Carlota Ferrer y José Manuel Mora llevan a escena en el Matadero de Madrid la secuela de ‘Los nadadores nocturnos’, una utopía espiritual sobre los cuidados

Foto: Escena de 'Los nadadores diurnos'. (Ildre Sandrin)
Escena de 'Los nadadores diurnos'. (Ildre Sandrin)

Esta historia comienza con los atentados terroristas del 11M en Madrid, en 2004. Los días siguientes, el dramaturgo José Manuel Mora se lanza a la calle, como si fuera un periodista, y recoge frases y reflexiones y fragmentos de conversaciones de gente de la calle, jóvenes en su mayoría, voces fragmentadas en las que late un temblor y un descalabro emocional que comienzan a inspirar una obra de teatro que acabará en un cajón. Años después, le encargan una obra dirigida a un público juvenil y Mora piensa entonces que aquel texto es perfecto.

Pero no lo es. Aquí hay mucha violencia, cómo vamos a llevar a los chavales de un instituto a ver esto, le dicen. La obra vuelve al mismo cajón hasta que Mora llama a Carlota Ferrer y empiezan a trabajar juntos en esa historia protagonizada por marginados, parias e inadaptados, miembros de una secta llamada la Orden de los Nadadores Nocturnos, jóvenes que nadan y follan hasta la extenuación y que defienden el uso de la violencia para lograr la revolución. La obra, llamada Los nadadores nocturnos, acaba con un atentado terrorista en Madrid, se estrena primero en el Festival Fringe y después en Matadero, se convierte en el espectáculo revelación de 2014 y sitúa en el mapa a Mora y Ferrer.

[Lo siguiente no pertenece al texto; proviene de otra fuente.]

-- ==== Sys2Proof/Machine/Encode.lean ====
section
/-! DEFINITION. The instructions of the encoder, the macro interface and the accumulator port: ENC, RACE, RACER, TOPEN,
DRAIN, and ENC_COMPLETE (R141 to R157, R168, R208 to R212). -/

namespace Sys2Proof.Machine

/-! ### Operands in scratchpad -/

/-- Formats of R209 and their bytes: 0 FP32, 1 BF16, 2 E4M3, 3 E5M2. -/
def fmtOf (n : Nat) : FFmt := if n = 0 then fmt32 else if n = 1 then fmtBf16 else if n = 2 then fmtE4m3 else fmtE5m2
def fmtBytes (n : Nat) : Nat := if n = 0 then 4 else if n = 1 then 2 else 1

/-- Rows that hold a number of bytes. -/
def rowsFor (bytes : Nat) : Nat := ceilDiv bytes 128

/-- Address of a task-relative row of a cluster. -/
def State.spm (s : State) (c r : Nat) : Nat := rowAddr c ((s.cl c).context.row r)

/-- Elements of a format from an address: little-endian (R138). -/
def State.elems (s : State) (a fmt n : Nat) : List FNum :=
  (List.range n).map (fun i => (fmtOf fmt).decode (leNat (s.rd (a + fmtBytes fmt * i) (fmtBytes fmt))))

/-- Bytes of elements in a format. -/
def elemBytes (fmt : Nat) (xs : List FNum) : List Byte :=
  xs.flatMap (fun x => leBytes ((fmtOf fmt).encode x).1 (fmtBytes fmt))

/-- Whether the rows that hold bytes `[off, off + len)` of an operand hold poison. -/
def State.operandPoison (s : State) (a off len : Nat) : Bool := s.spmPoison (a + off) len

/-- Write a result row by row: row `i` holds the bytes from 128*i, and is poisoned where `bad i` says so (R451, R452). -/
def State.writeResult (s : State) (a : Nat) (bs : List Byte) (bad : Nat → Bool) : State :=
  (List.range (rowsFor bs.length)).foldl (fun u i => u.writeSpm (a + 128 * i) (slice bs (128 * i) 128) (bad i)) s

/-! ### The recipe in force (R130, R182, R185, R211) -/

/-- The macro map's record of a macro in the image in force. -/
def State.macroRec (s : State) (mac : Nat) : Option MacroRec :=
  match s.activeImage with
  | some im => im.macros.find? (fun r => r.addr == mac)
  | none => none

/-- The recipe record of a layer whose arithmetic is wide. -/
def State.wideRec (s : State) (layer : Nat) : Option RecipeRec :=
  match s.activeImage with
  | some im => if (s.layer layer).wide then im.recipes.find? (fun r => r.layer == layer && r.capable) else none
  | none => none

/-- Gain field and format that the recipe in force gives a macro's record. -/
def State.recipeOf (s : State) (m : MacroRec) : Nat × Bool :=
  match s.wideRec m.layer with
  | some r => (if r.keepGain then m.gain else r.wideGain, r.wideA8)
  | none => (m.gain, m.a8)

/-- Log2 of a replica count. -/
def replicaShift (n : Nat) : Nat := if n = 4 then 2 else if n = 2 then 1 else 0

/-- A race to be queued for a macro. A macro that the image's map does not name races A4 at gain field 0, as one replica of
no layer (log entry 23). -/
def State.raceFor (s : State) (c op mac tile src n blk : Nat) (use : RaceUse) (dst : Nat) : Race :=
  let base : Race :=
    { cluster := c, op := some op, mac := mac, tile := tile, start := s.now + 1, use := use, gain := 0, a8 := false, k := 0, replica := 0,
      layer := 0xFFFF, src := src, n := n, blk := blk, dst := dst, exp := 0, codes := [], poisoned := false,
      limited := false, launched := false, missed := [], high := [], low := [], read := false,
      spares := [], masked := [] }
  match s.macroRec mac with
  | some m =>
    let (g, a8) := s.recipeOf m
    { base with gain := g, a8 := a8, k := replicaShift m.replicas, replica := m.replica, layer := m.layer }
  | none => base

/-! ### RACE and RACER (R208, R211) -/

/-- Queue races for the next tempo. -/
def State.queueRaces (s : State) (rs : List Race) : State := s.onArr (fun a => { a with races := a.races ++ rs })

def State.planRace (s : State) (c : Nat) : Op → Option Plan
  | .race a first count tile block blocks =>
    let x := s.seq c
    let n := 1024 * (blocks + 1)
    let r0 := x.reg a
    let rs := (List.range (count + 1)).map (fun j =>
      s.raceFor c x.nextOp (macroAddr c (first + j)) (x.context.tile ((tile + j) % 32)) (s.spm c r0) n block .serve 0)
    some
      { need := { Need.none_ with early := [(r0, vectorRows n (rs.any (fun r => r.a8)))]
                                  feeds := (List.range (count + 1)).map (fun j => (tile + j) % 32) }
        held := false
        op := some { SeqOp.mk_ .macroIf (s.now + (if rs.any (fun r => r.a8) then 18 else 10)) 0 0 x.task x.pc with
                     tiles := rs.map (fun r => r.tile) }
        run := fun t => t.queueRaces rs }
  | _ => none

/-- RACE (R211): the races of a run of local macros, feeding consecutive tiles, enter the launch queue. -/
def execRace (cluster : Nat) (s : State) : Host.Outcome State Fault Refusal :=
  .next (gate s fun s => s.issue cluster (fun t o => t.planRace cluster o))

def State.planRacer (s : State) (c : Nat) : Op → Option Plan
  | .racer a b mac block blocks =>
    let x := s.seq c
    let n := 1024 * (blocks + 1)
    let r0 := x.reg a
    let d0 := x.reg b
    let r := s.raceFor c x.nextOp (macroAddr c mac) 0 (s.spm c r0) n block .raw (s.spm c d0)
    let bound := s.now + (if r.a8 then 17 else 9)
    some
      { need := { Need.none_ with early := [(r0, vectorRows n r.a8)]
                                  writes := [(d0, if r.a8 then 2 * rawRows else rawRows)], writePort := 2 }
        held := false
        op := some { SeqOp.mk_ .macroIf bound 0 0 x.task x.pc with
                     wLo := x.context.row d0, wHi := x.context.row d0 + (if r.a8 then 2 * rawRows else rawRows) }
        run := fun t => t.queueRaces [r] }
  | _ => none

/-- RACER (R208): one race that delivers raw code words to scratchpad. -/
def execRacer (cluster : Nat) (s : State) : Host.Outcome State Fault Refusal :=
  .next (gate s fun s => s.issue cluster (fun t o => t.planRacer cluster o))

/-! ### TOPEN (R148, R157, R212) -/

/-- A tile opens: every slot at its reset value, EXP set. -/
def State.openTile (s : State) (c t : Nat) (exp : Nat) : State :=
  ((s.clearSlots c t).setTile c t (tileWord (signed 9 exp) true 0)).setTileLayer c t none

def State.planTopen (s : State) (c : Nat) : Op → Option Plan
  | .topen a tile useReg exp =>
    let x := s.seq c
    let t := x.context.tile tile
    some
      { need := { Need.none_ with tile := some tile }
        held := s.tileBusy c t
        op := some (s.unitOp c .accPort 8)
        run := fun u => u.openTile c t (if useReg = 1 then x.reg a % 512 else exp) }
  | _ => none

/-- TOPEN (R148). -/
def execTopen (cluster : Nat) (s : State) : Host.Outcome State Fault Refusal :=
  .next (gate s fun s => s.issue cluster (fun t o => t.planTopen cluster o))

/-! ### DRAIN (R154 to R157) -/

/-- Bytes of one drained element: formats 0 to 3 as R209, 4 RAW. -/
def drainBytes (fmt : Nat) : Nat := if fmt = 4 then 8 else fmtBytes fmt

/-- The number a slot drains as (R154): exactly zero with Z set and P clear. -/
def drainValue (x : Slot) (exp : Int) (scale : FNum) : FNum :=
  if x.z && !x.p then .fin false 0 0
  else (FNum.fin (decide (x.value < 0)) x.value.natAbs (exp - 8)).mul scale

/-- One element's bytes, and whether its conversion saturates (R139). -/
def drainElem (fmt : Nat) (w : Word) (exp : Int) (scale : FNum) : List Byte :=
  if fmt = 4 then leBytes w.toNat 8
  else leBytes ((fmtOf fmt).encode (drainValue (Slot.of w) exp scale)).1 (fmtBytes fmt)
def drainSaturates (fmt : Nat) (w : Word) (exp : Int) (scale : FNum) : Bool :=
  fmt != 4 && ((fmtOf fmt).encode (drainValue (Slot.of w) exp scale)).2

/-- A drained element poisons its destination (R155, R156): P, or C that no decision has cleared; a RAW word carries both
within it and its P poisons its granule as any P does. -/
def drainPoison (fmt : Nat) (w : Word) : Bool :=
  let x := Slot.of w
  x.p || (fmt != 4 && x.c)

/-- What a drain reports to the layer's counts (R154, R176, R177): slots with L, S and O, conversions saturated, whether S
comes from another cause than R176, and columns of the tile's saturation lists that were not reached. -/
def State.drainCounts (s : State) (c t : Nat) (ws : List Word) (convs : Nat) : State :=
  let count (p : Slot → Bool) : Nat := (ws.filter (fun w => p (Slot.of w))).length
  let other := (List.range 1024).any (fun j => (Slot.of (ws.getD j slotReset)).s && s.cause c t j % 2 == 1)
  let mine (w : SatList) : Bool := w.race.cluster == c && w.race.tile == t
  let s1 := (s.arr.sat.filter mine).foldl
    (fun u w => u.onLayer w.race.layer (fun y => { y with skipped := y.skipped + w.columns.length })) s
  let add (y : Layer) : Layer :=
    { y with longDrains := y.longDrains + count Slot.l, satSlots := y.satSlots + count Slot.s, digSlots := y.digSlots + count Slot.o,
             satConvs := y.satConvs + convs, otherS := y.otherS || other }
  (s1.onLayerOf (s.tileLayer c t) add).onArr
    (fun a => { a with sat := a.sat.filter (fun w => !mine w)
                       groups := a.groups.filter (fun w => !(w.race.cluster == c && w.race.tile == t)) })

/-- The drain of a tile: each slot is converted once and written, poison goes with it, and the tile closes with every slot
at its reset value (R154 to R157). -/
def State.drainTile (s : State) (c t fmt dst : Nat) (toStack : Bool) (scales : Option Nat) : State :=
  let isOpen := s.tileOpen c t
  let ws := (List.range 1024).map (fun j => if isOpen then s.slotv c t j else slotReset)
  let exp := s.tileExp c t
  let scale (j : Nat) : FNum :=
    match scales with
    | some a => fmt32.decode (leNat (s.rd (a + 4 * j) 4))
    | none => .fin false 1 0
  let n := drainBytes fmt
  let bs := (List.range 1024).flatMap (fun j => drainElem fmt (ws.getD j slotReset) exp (scale j))
  let gran := if toStack then 64 else 128
  let bad (i : Nat) : Bool := (List.range (gran / n)).any (fun k =>
    let j := gran / n * i + k
    drainPoison fmt (ws.getD j slotReset)
      || (match scales with | some a => fmt != 4 && s.spmPoison (a + 4 * j) 4 | none => false))
  let s1 := if toStack then
      (List.range (ceilDiv bs.length 64)).foldl (fun u i => u.writeStack (dst + 64 * i) (slice bs (64 * i) 64) (bad i)) s
    else s.writeResult dst bs bad
  let late := fmt != 4 && ws.any (fun w => (Slot.of w).c)
  let convs := ((List.range 1024).filter (fun j => drainSaturates fmt (ws.getD j slotReset) exp (scale j))).length
  let s2 := s1.drainCounts c t ws convs
  let s3 := if late then s2.clusterFault c (s2.cl c).pc (s2.cl c).task 0x0301 (c * 32 + t) else s2
  (((s3.clearSlots c t).setTile c t (tileWord exp false 0))).setTileLayer c t none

Es la secuela de 'Los nadadores nocturnos', en la que parias e inadaptados nadaban hasta la extenuación y acababa con un atentado terrorista

En unas líneas llegamos al presente, relax. Esa obra, con personajes en bañador y aletas de buceo, reunidos en una piscina de vinilo rojo que se convirtió en icónica, incluía un monólogo del líder de la secta, un tipo llamado Jean G. (en un guiño a Jean Genet, pero también a Pasolini y Artaud) en el que hablaba del terror que sentimos por la muerte si entendemos nuestra vida como algo autónomo que no forma parte de algo superior: “Se trata de Dios, causa primera y última, aquello que le da sentido al individuo en un cuerpo común”, decía aquel líder mesiánico.

placeholder Escena de 'Los nadadores diurnos'. (Ildre Sandrin)
Escena de 'Los nadadores diurnos'. (Ildre Sandrin)

Y en esas frases está el germen y parte de la tesis de Los nadadores diurnos, secuela de aquella primera, que José Manuel Mora y Carlota Ferrer acaban de estrenar casi diez años después en el mismo teatro, las Naves del Español en Matadero. Pero aquí, la violencia y el terrorismo han mutado en la búsqueda de lo sagrado y los cuidados y ya no hay piscina, sino un salón de belleza en el que refugiarse juntos y prepararse para el buen morir. Y en ese salón no hay espejos ni secadores de pelo ni tratamientos faciales ni masajes reductores. Lo cierto es que ese salón apenas existe.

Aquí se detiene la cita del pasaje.